Neste momento, a prevista derrocada eleitoral de Jair Bolsonaro parece exigir da direita brasileira uma reformulação da sua estratégia de poder e da sua imagem pública comprometida pelo neofascismo militante. A ação do ministro Alexandre de Moraes surpreende como inadequada para a pretendida afirmação da “pós-democracia” brasileira no cenário interno e externo.

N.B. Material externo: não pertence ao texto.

-- ==== Sys2Proof/Machine/LinkMonitor.lean ====
section
/-! DEFINITION. The link integrity monitor (45_link_monitor.md R230 to R234). -/

namespace Sys2Proof.Machine

open Sys2Proof

/-- The reads of WAIT_FRAME_BOUNDARY (R231), `n` of them left: the first whose frame count lies in another 128-frame
period ends the wait; an exhausted wait is no failure (R232). -/
def awaitFrameBoundary (f0 : Word) : Nat → Op Unit
  | 0 => return ()
  | n + 1 => do
    let p := (← get).prm
    let v ← cipherRead .status
    if framePeriod (frameCount p v) = framePeriod f0 then awaitFrameBoundary f0 n else return ()

/-- WAIT_FRAME_BOUNDARY(f0) (R231). -/
def waitFrameBoundary (f0 : Word) : Op Unit := do
  let p := (← get).prm
  setSes fun r => { r with fc0 := f0 }
  awaitFrameBoundary f0 p.frameWaitMax

/-- The attempts of GET_LINK_STATUS with `n` left (R230). -/
def linkAttempt : Nat → Op Bool
  | 0 => return false
  | n + 1 => do
    let p := (← get).prm
    setSes fun r => { r with attempt := BitVec.ofNat 3 (linkAttempts - n) }
    match ← compareRi with
    | none =>
      raiseFailure (.serialIOFailure 0x08)
      return false
    | some v =>
      if riMatch p v then
        return true
      else
        waitFrameBoundary (frameCount p v)
        linkAttempt n

/-- GET_LINK_STATUS's body (R230). -/
def linkStatus : Op Bool := linkAttempt linkAttempts

/-- GET_LINK_STATUS (R230). -/
def execGetLinkStatus (s : State) : Host.Outcome State Fault Refusal :=
  runOperation .getLinkStatus (encode .getLinkStatus) (do return .bool (← linkStatus)) s

end Sys2Proof.Machine
end

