-- ==== Sys2Proof/Machine/Fetch.lean ====
section
/-! DEFINITION. What an idle block does with the next input of the host (70_reset_and_hazards.md R290, R295;
30_encoding.md R104, R107; 60_exceptions.md R277). -/

namespace Sys2Proof.Machine

open Sys2Proof

/-- The state with an argument record supplied for the command that starts now (30_encoding.md R102). -/
def State.withArgs (a : Args) (s : State) : State := { s with args := a }

/-- A command word presented with its argument record. Refused while busy (60_exceptions.md R277) and before
initialisation (70_reset_and_hazards.md R295; log 21); an illegal word is not executed (30_encoding.md R104); every
other word runs its operation. -/
def presentCommand (w : Word) (a : Args) (s : State) : Host.Outcome State Fault Refusal :=
  if s.busy then .next (s.refuseBusy w)
  else if s.initialised then
    match decode w with
    | .ok i => exec i (s.withArgs a)
    | .error _ => .next s.rejectCommand
  else .next s.rejectCommand

/-- One input of the host, taken from the inbox (log 1). The loss of the power reference changes nothing in the block
(70_reset_and_hazards.md R296, log 20). -/
def takeInput (h : HostInput) (s : State) : Host.Outcome State Fault Refusal :=
  match h with
  | .command w a => presentCommand w a s
  | .initialise supported => .next (s.initialise supported)
  | .powerLoss => .next s

/-- `s` with a command word as the next input, the block ready to take it, and the argument record the host holds
now. -/
def State.withCommandWord (w : Word) (s : State) : State :=
  { s with initialised := true, busy := false, op := none, inbox := .command w s.args :: s.inbox }

end Sys2Proof.Machine
end

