-- ==== Sys2Proof/Safety.lean ====
section
/-! DEFINITION. The terms claims are stated in: when a command may start, what a run of an operation is, what it
leaves unchanged, the shapes its accesses take, and the invariant of the machine. -/

namespace Sys2Proof.Machine

open Sys2Proof

/-! ## Where an operation may start, and what a run of one is -/

/-- The block takes commands: initialised and idle (70_reset_and_hazards.md R295, 10_state.md R32). -/
def State.ready (s : State) : Bool := s.initialised && !s.busy

/-- The input is no reset. -/
def HostInput.isNoReset : HostInput → Bool
  | .command _ _ => true
  | .initialise _ => false
  | .powerLoss => true

/-- No reset lands in the coming moments (70_reset_and_hazards.md R293; log 3). -/
def State.undisturbed (s : State) : Bool := s.env.arrivals.all fun l => l.all HostInput.isNoReset

/-- What an operation can change, apart from its result, its trace and the interfaces' own bookkeeping: the block's
registers and buffers, what it has written to the collaborators, the argument record and the waiting inputs. -/
structure Visible where
  prm : Params
  ctlState : CtlState
  hdcpSupported : Bool
  ses : Session
  ksvbuf : Memory
  shabuf : Memory
  cipher : Cipher
  port : Word
  args : Args
  inbox : List HostInput
  deriving DecidableEq, Repr

/-- The visible part of a state. -/
def State.visible (s : State) : Visible where
  prm := s.prm
  ctlState := s.ctlState
  hdcpSupported := s.hdcpSupported
  ses := s.ses
  ksvbuf := s.ksvbuf
  shabuf := s.shabuf
  cipher := s.cipher
  port := s.port
  args := s.args
  inbox := s.inbox

/-- The block writes the register (10_state.md R51). -/
def CipherReg.isWritten : CipherReg → Bool
  | .config | .rep | .ri | .bksvLo | .bksvHi | .vprime _ | .sha1In | .init => true
  | .status | .akeyLo | .akeyMed | .akeyHi | .aksvLo | .aksvHi | .anLow | .anHi => false

/-- The value a register of the cipher keeps; none where every read is a draw (10_state.md R51 to R58, log 27). Of
HDCP_INIT it is the most recent one. -/
def Cipher.holds (c : Cipher) : CipherReg → Option Word
  | .config => some c.config
  | .rep => some c.rep
  | .ri => some c.ri
  | .bksvLo => some c.bksvLo
  | .bksvHi => some c.bksvHi
  | .akeyLo => some c.akeyLo
  | .akeyMed => some c.akeyMed
  | .akeyHi => some c.akeyHi
  | .vprime i => [c.vprime.h0, c.vprime.h1, c.vprime.h2, c.vprime.h3, c.vprime.h4][i.val]?
  | .sha1In => some c.sha1In
  | .init => some c.initNew
  | .status | .aksvLo | .aksvHi | .anLow | .anHi => none

/-- What one event does to the cipher's registers and the port register. -/
def Event.applyTo (p : Params) (c : Cipher × Word) : Event → Cipher × Word
  | .cipherWrite r v => (c.1.write p r v, c.2)
  | .portWrite v => (c.1, v)
  | .cipherRead _ _ | .portRead _ | .serialRead _ _ _ | .serialWrite _ _ _ | .random _ | .delayUs _ | .vblank
  | .raised _ => c

/-- The event is an access, no raise: a collaborator access, a random number or a wait of 00_scope.md R12. -/
def Event.isAccess : Event → Bool
  | .raised _ => false
  | .cipherRead _ _ | .cipherWrite _ _ | .portRead _ | .portWrite _ | .serialRead _ _ _ | .serialWrite _ _ _
  | .random _ | .delayUs _ | .vblank => true

/-- The number of accesses among the events. -/
def accesses (es : List Event) : Nat := es.countP Event.isAccess

/-- The visible part after the writes among the events `es`, in order, and nothing else. -/
def Visible.replay (es : List Event) (v : Visible) : Visible :=
  let c := es.foldl (Event.applyTo v.prm) (v.cipher, v.port)
  { v with cipher := c.1, port := c.2 }

/-- The scripted answers still to come. -/
def State.scripts (s : State) : Env := { s.env with arrivals := [] }

/-- The scripted answers still to come after an event: an event that answers takes the next answer of its script
(log 4). -/
def Env.taken (env : Env) : Event → Env
  | .cipherRead _ _ => { env with cipher := env.cipher.tail }
  | .portRead _ => { env with port := env.port.tail }
  | .serialRead _ _ _ | .serialWrite _ _ _ => { env with serial := env.serial.tail }
  | .random _ => { env with rng := env.rng.tail }
  | .cipherWrite _ _ | .portWrite _ | .delayUs _ | .vblank | .raised _ => env

/-- The answer an event shows is the next scripted one, and any answer at all where nothing is scripted (00_scope.md
R6): a cipher read shows the draw as the read-back law leaves it (10_state.md R58), a serial read has the size asked
for (20_memory.md R81). -/
def Event.answeredBy (p : Params) (c : Cipher) (env : Env) : Event → Prop
  | .cipherRead r v => ∃ d, (∀ x, env.cipher.head? = some x → d = x) ∧ v = readBack p c r d
  | .portRead v => ∀ x, env.port.head? = some x → v = x
  | .serialRead _ size a => (∀ bs, a = some bs → bs.length = size) ∧ (∀ x, env.serial.head? = some x →
      a.isSome = x.isSome ∧ ∀ bs, x = some bs → bs.length = size → a = some bs)
  | .serialWrite _ _ ok => ∀ x, env.serial.head? = some x → ok = x.isSome
  | .random v => ∀ x, env.rng.head? = some x → v = x
  | .cipherWrite _ _ | .portWrite _ | .delayUs _ | .vblank | .raised _ => True

/-- Every answer in a run of events is the environment's, read by read, with the cipher's registers as the writes
before it left them. -/
def Answered (p : Params) : Cipher × Word → Env → List Event → Prop
  | _, _, [] => True
  | c, env, e :: es => e.answeredBy p c.1 env ∧ Answered p (e.applyTo p c) (env.taken e) es

/-- Operation `i`, started in `s`, ends in `t`: it returns `r`, the block is idle again (41_controller.md R140), and
`es` are the accesses and raises it made, in order (20_memory.md R86). -/
def Runs (i : Instr) (s t : State) (r : Result) (es : List Event) : Prop :=
  exec i s = .next t ∧ t.result = some r ∧ t.busy = false ∧ t.op = none ∧ t.stepPos = 0 ∧
    t.trace = es.reverse ++ s.trace

/-- Operation `i`, started in `s`, only returns `r`: no access, no raise, nothing written. -/
def OnlyReturns (i : Instr) (s : State) (r : Result) : Prop := ∃ t, Runs i s t r [] ∧ t.visible = s.visible

/-- The results an operation may return (30_encoding.md R100). -/
def mayReturn : Instr → Result → Bool
  | .hdcpQuery, .bool _ | .hdcpIsEnabled, .bool _ | .hdcpEnable _, .bool _ | .hdcpIsValidBksv, .bool _
  | .computeTransmitterV, .bool _ | .compareVPrime, .bool _ | .getLinkStatus, .bool _ | .isRevoked, .bool _
  | .setRepeaterPresent _, .bool _ => true
  | .hdcpGetCpData, .status _ | .hdcpSetCpData, .status _ | .setEncryptionLevel _, .status _
  | .activateRepeater, .status _ => true
  | .rxRead _ _, .io _ | .rxWrite _ _, .io _ | .rxReadVPrime, .io _ => true
  | .buildSha1Buffer, .record => true
  | .repeaterTeardown, .nothing => true
  | _, _ => false

/-! ## Host inputs that land during an operation -/

/-- The refusal list after the inputs `l` landed: each command gets `InvalidDeviceRequest` (60_exceptions.md R277). -/
def refusalsAfter (l : List HostInput) (refusals : List (Word × Status)) : List (Word × Status) :=
  (l.filterMap fun
    | .command w _ => some (w, Status.invalidDeviceRequest)
    | .initialise _ => none
    | .powerLoss => none).reverse ++ refusals
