/-- A revoked result never leaves the repeater-present bit set: after it the bit is 0, the mode is
`CFG_MODE_OFF` and the controller state `Off` (44_repeater.md R190, R210, R211). -/
def Obligations.RevokedLeavesNoRepeaterPresent : Prop :=
  ∀ s t : State, s.Inv → s.ready = true → s.undisturbed = true → exec .activateRepeater s = .next t →
    t.result = some (.status .revokedHdcpDeviceAttached) →
      repPresent s.prm t.cipher.rep = false ∧
        getField s.prm.cfgMode t.cipher.config = BitVec.ofNat 32 s.prm.modeOff ∧ t.ctlState = .off

/-- A verification succeeds only with no downstream device, or after a KSV list free of revoked vectors and a
completion read that showed `CompleteMatch` as its last access (44_repeater.md R190, R194, R209, R211). -/
def Obligations.SuccessMeansVerified : Prop :=
  ∀ (s t : State) (es : List Event), s.Inv → s.ready = true → s.undisturbed = true →
    Runs .activateRepeater s t (.status .success) es →
      (∃ b t0 t1, es = [.serialRead 0x40 1 (some [b]), .serialRead 0x41 2 (some [t0, t1])] ∧
          (bstatus s.prm (t1 ++ t0)).deviceCount = 0) ∨
        ∃ n bytes v, Event.serialRead 0x43 (5 * n) (some bytes) ∈ es ∧
          (∀ k < n, Ksv.ofBytes ((bytes.drop (5 * k)).take 5) ∉ s.args.revocationSet) ∧
          es.getLast? = some (.cipherRead .rep v) ∧ repState s.prm v = .completeMatch

/-! ## Link monitor -/

/-- 45_link_monitor.md R230 to R232: GET_LINK_STATUS makes up to four attempts, each mismatch followed by a frame
wait, and changes nothing but HDCP_RI and its session registers, of which the model's choice is that they keep their last
values after the return (log 11). -/
def Obligations.LinkStatus : Prop :=
  ∀ s : State, s.ready = true → s.undisturbed = true →
    ∃ t es ok ses, LinkTrace s.prm 4 s.ses es ok ses ∧ Runs .getLinkStatus s t (.bool ok) es ∧
      t.visible = { s.visible.replay es with ses := ses }

/-- 45_link_monitor.md R234: the bounds on the accesses of GET_LINK_STATUS. -/
def Obligations.LinkStatusBounds : Prop :=
  ∀ (s t : State) (r : Result) (es : List Event), s.ready = true → s.undisturbed = true → Runs .getLinkStatus s t r es →
    1 ≤ es.countP Event.isSerial ∧ es.countP Event.isSerial ≤ 4 ∧ es.countP Event.isRiWrite ≤ 4 ∧
      es.countP Event.isStatusRead ≤ 4 * (1 + s.prm.frameWaitMax) ∧ ∀ e ∈ es, e.isPort = false

/-! ## Parameter exchange -/

/-- 46_cp_params.md R244. -/
def Obligations.CpGateClosed : Prop :=
  ∀ s : State, s.ready = true → s.undisturbed = true →
    (s.hdcpSupported = false ∨ s.args.params.typeMask.getLsbD s.prm.cpTypeHdcp = false) →
      OnlyReturns .hdcpGetCpData s (.status .notSupported) ∧ OnlyReturns .hdcpSetCpData s (.status .notSupported)

/-- 46_cp_params.md R240, behind its gate and before it. The place of the raise of a failed BCaps read, right after the
read (60_exceptions.md R261), is the model's reading (log 16), and that session registers keep their last values the
model's choice (log 11). -/
def Obligations.GetCpData : Prop :=
  ∀ s : State, s.ready = true → s.undisturbed = true →
    ((s.hdcpSupported && s.args.params.typeMask.getLsbD s.prm.cpTypeHdcp) = false →
        OnlyReturns .hdcpGetCpData s (.status .notSupported)) ∧
      (s.hdcpSupported = true → s.args.params.typeMask.getLsbD s.prm.cpTypeHdcp = true →
        ∃ t es st level q c ses, GetTrace s.prm s.ctlState s.ses es st level q c ses ∧
          Runs .hdcpGetCpData s t (.status st) es ∧
          t.visible =
            { s.visible.replay es with
              ctlState := c, ses := ses, args := s.args.answered level (reported s.prm q) })

/-- 46_cp_params.md R241, behind its gate and before it; the revocation set is the caller's KSV list. The buffers change
only in a verification, as there (44_repeater.md R195, R196). The model's choices are free vectors past the end of a
list shorter than its length (log 13), the number and the places of raises (logs 16 and 17), and that session registers
and buffers keep their last values (log 11). -/
def Obligations.SetCpData : Prop :=
  ∀ s : State, s.ready = true → s.undisturbed = true →
    ((s.hdcpSupported && s.args.params.typeMask.getLsbD s.prm.cpTypeHdcp) = false →
        OnlyReturns .hdcpSetCpData s (.status .notSupported)) ∧
      (s.ksvbuf.wf = true → s.shabuf.wf = true → s.hdcpSupported = true →
        s.args.params.typeMask.getLsbD s.prm.cpTypeHdcp = true →
        ∃ t es st level q rs c ses, Supplies s.args.params.ksvList rs s.args.params.ksvListLength ∧
          SetTrace s.prm s.args.params rs s.ctlState s.ses es st level q c ses ∧
          Runs .hdcpSetCpData s t (.status st) es ∧
          (s.args.params.performSecondStep = 0 → t.ksvbuf = s.ksvbuf ∧ t.shabuf = s.shabuf) ∧
          (s.args.params.performSecondStep ≠ 0 → BuffersAfter es s.ksvbuf s.shabuf t.ksvbuf t.shabuf) ∧
          t.visible =
            { s.visible.replay es with
              ctlState := c, ses := ses, ksvbuf := t.ksvbuf, shabuf := t.shabuf
              args := s.args.answered level (reported s.prm q) })

/-- The safety net of 46_cp_params.md R242: any result but `Success` behind the gate leaves the level Off, ends with a
whole disable sequence, and leaves HDCP_CONFIG in `CFG_MODE_OFF`; where that disable succeeded, HDCP_RI and the port
bit are clear. -/
def Obligations.SafetyNet : Prop :=
  ∀ (s t : State) (st : Status) (es : List Event), s.Inv → s.ready = true → s.undisturbed = true →
    s.hdcpSupported = true → s.args.params.typeMask.getLsbD s.prm.cpTypeHdcp = true →
    Runs .hdcpSetCpData s t (.status st) es → st ≠ .success →
      t.args.params.level = s.prm.cpLevelOff ∧
        getField s.prm.cfgMode t.cipher.config = BitVec.ofNat 32 s.prm.modeOff ∧
        ∃ es1 es2 ok, es = es1 ++ es2 ∧ DisableTrace s.prm es2 ok t.ctlState ∧
          (ok = true → t.ctlState = .off ∧ t.cipher.ri = 0 ∧ t.port.getLsbD s.prm.portEncBit = false)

O PCO é um partido pequeno nos números e nos recursos. Sua prática política aguerrida e estilo contundente nas críticas, que, por vezes, para alguns extrapola a razoabilidade na forma e/ou no conteúdo e termina por perder alcance e eficácia, se desagrada a muitos, também é valorizada por outros, por gente que entende que a falta de radicalidade na compreensão e atuação em contextos críticos é na verdade o problema maior para o enfrentamento e a contestação dos inimigos do povo e da nação brasileira.
Neste particular, não é necessário ser trotskista, neo-trotskista, marxista-leninista, etc., para entender que o PCO, entre outros, cumpre um papel de apresentar perspectivas outras sobre a presente situação do país e os caminhos da superação da crise atual. Concordemos ou não, isto amplia o debate necessário. E o alcance do PCO nas redes confirma isto.
Vale lembrar igualmente que na história moderna do Brasil, a criminalização e eliminação legal e mesmo física dos partidos de esquerda foi sempre o recurso que a classe dominante utilizou em momentos críticos com o mesmo resultado: a ditadura, a tortura, o assassinato de opositores, o agravamento das crises econômicas, a fome e a miséria do povo.
A ditadura, a censura, a tortura pesam na história do país. Os nomes de políticos, generais, empresários, jornalistas, servidores do estado, etc. associados aos golpes e às ditaduras formam uma galeria da infâmia na memória nacional. Estes passam no tempo, a memória permanece.
*Marcelo Guimarães Lima é artista plástico, pesquisador, escritor e professor.